Lupin’s Q2FY23 performance was above our estimates with better than expected US sales. Revenue grew 1.3% YoY and 10.7% QoQ to Rs41.5bn (I-Sec: Rs39.7bn). US revenue was up 31.4% QoQ at US$159mn (I-Sec:US$150mn) led by recovery in the base business and launch of Suprep. EBITDA margin witnessed a healthy expansion of 470bps QoQ to 10.9% (I-Sec: 9.0%) led by higher gross margin and operating leverage. Near-term growth momentum is highly dependent on traction in Suprep and launch of Spiriva and Darunavir in the US market; while, sustained price erosion and high fixed costs would keep growth and profitability in check. Hence we remain cautious and reiterate REDUCE with a revised target price of Rs626/share (earlier: Rs586/share).

* Business review: US revenue saw a strong recovery at US$159mn (+31.4% QoQ) led by base business recovery and partial benefit from Suprep launch. Base business witnessed single digit price erosion in Q2FY23 but remains elevated from historical levels. Spiriva and Darunavir are some of the key launches anticipated in the near term. Domestic revenue growth was subdued at 2.6% YoY, with generic competition in few diabetic brands and sale of Cidmus brand. High focus on chronic therapies will support India growth over medium term. EMEA and growth markets posted a robust growth of 10.3% and 27.5% YoY, respectively. APIs declined 3.7% YoY and 2% QoQ to Rs.2.5bn. Gross margins improved 170bps QoQ led by recovery in US sales and optimisation of freight costs. EBITDA margin expanded 470bps QoQ to 10.9% led by improved gross margin and operating leverage. Lupin believes margin will continue to improve in coming quarters led by high-value launches and cost-control measures being undertaken.

* Key concall highlights: 1) Spiriva: i) Responded to all queries of USFDA and has filed for priority review, ii) expected launch in H2FY23. 2) Company anticipates a strong flu season in the US with uptick in Tamiflu and few anti-infectives, 3) Guidance: i) India business to grow in double digits in FY24, ii) exit Q4FY23 with ~16-18% EBITDA margin, iii) ETR – 31-32%. 4) Add ~850 MR in India by the end of FY23.

* Outlook: We introduce FY25 estimates and expect revenue/EBITDA/PAT CAGR of 5.7%/17.6%/14.8% over FY22-FY25E. Expect EBITDA margin to improve to ~16- 17% over next two years supported by high-value launches in the US and costcontrol initiatives. RoCE to remain weak at 8.0% in FY24E.

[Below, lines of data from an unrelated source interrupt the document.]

-- ==== Sys2Proof/Syntax.lean ====
section
/-!
DEFINITION. The commands of the module: one constructor of `Instr` per row of the opcode table, with the
operands that come from outside the block (a packet, a register value, bytes on a link, a physical event).
-/
namespace Sys2Proof

/-- What the device finds when it reads a range of host memory (Table 13.10). -/
inductive HostMark where
  /-- the bytes are delivered -/
  | ok
  /-- delivered with the EP bit -/
  | poisoned
  /-- Unsupported Request -/
  | unreachable
  deriving DecidableEq, Repr

/-- A range of host memory as the device finds it while a command runs. -/
structure HostSeg where
  base : Nat
  bytes : List Byte
  mark : HostMark
  deriving DecidableEq, Repr

/-- The host memory a command reads; an address in no segment reads as zero. -/
abbrev HostView := List HostSeg

/-- A command packet (Table 12.1) as fetched from submission queue `sq`; the row fixes the opcode. -/
structure Packet where
  sq : Nat
  /-- bytes 2 and 3: BARRIER [15], DL_HOST [14], QUIET [13], reserved [12:0] -/
  flags : W16
  tag : W32
  /-- bytes 8 to 11: context [7:0], reserved [31:8] -/
  ctxWord : W32
  deadline : W64
  /-- bytes 20 to 63, little-endian -/
  params : BitVec 352
  deriving DecidableEq, Repr

/-- The outcome of an SEC-DED check of a protected word of SRAM (R106, R115, R143, R582). -/
inductive Ecc where
  | clean | corrected | uncorrectable
  deriving DecidableEq, Repr

/-- A screed access hint, encoded as in Table 3.7 (R144). -/
inductive Hint where
  | normal | stream | keep | last
  deriving DecidableEq, Repr

/-- A bit flip of a stored DRAM bit: data bit `bit` of the byte at a physical byte address, or bit `bit` of
the check field that covers that byte. -/
structure Flip where
  addr : Nat
  check : Bool
  bit : Nat
  deriving DecidableEq, Repr

/-- An SMBus transaction (R668): the bus speed as MOD_SMB.speed codes it, its packet error code, absent or present
and valid or not, and the data bytes that it writes after the command code. -/
structure SmbTxn where
  speed : Nat
  pec : Option Bool
  data : List Byte
  deriving DecidableEq, Repr

/-- An access to memory by DPA, as an issuer of Table 4.2 sends it; `slot` is the slot that owns it, if one does (R148). -/
structure Access where
  issuer : Nat
  slot : Option Nat
  write : Bool
  hint : Hint
  dpa : Nat
  /-- bytes read, 1 to 64, or the number of bytes in `data` -/
  len : Nat
  data : List Byte
  poison : Bool
  deriving DecidableEq, Repr

/-- The site of a recipe step: compute die, array 0 to 95, cell 32i + j, and the tile cycle k. -/
structure Site where
  die : Nat
  array : Nat
  cell : Nat
  k : Nat
  /-- the outcomes of the SEC-DED checks of the scratch words the step reads (R106), clean where none is listed: those of
  an LD or of operand A's feeder, low word first, then those of operand B's feeder -/
  ecc : List Ecc
  deriving DecidableEq, Repr

/-- A trowel: stack and trowel index. -/
structure TSite where
  stack : Nat
  trowel : Nat
  deriving DecidableEq, Repr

* Valuation and risks: We raise our revenue estimates by 3-6% over FY23E-FY24E to factor in the revenue from acquired brands (Brovana and Xopenex) and launch of Darunavir but cut EPS estimate by 1-2% to factor in the associated amortisation with the acquired brands. Near-term growth momentum is highly dependent on traction in Suprep and launch of Spiriva and Darunavir in the US market; hence, we remain cautious on the stock. Maintain REDUCE with a revised target price of Rs626/share based on 20xSep’24E earnings (earlier: Rs586/share). Key upside risks: Quick resolution of USFDA issues and ramp up of high-value launches in the US.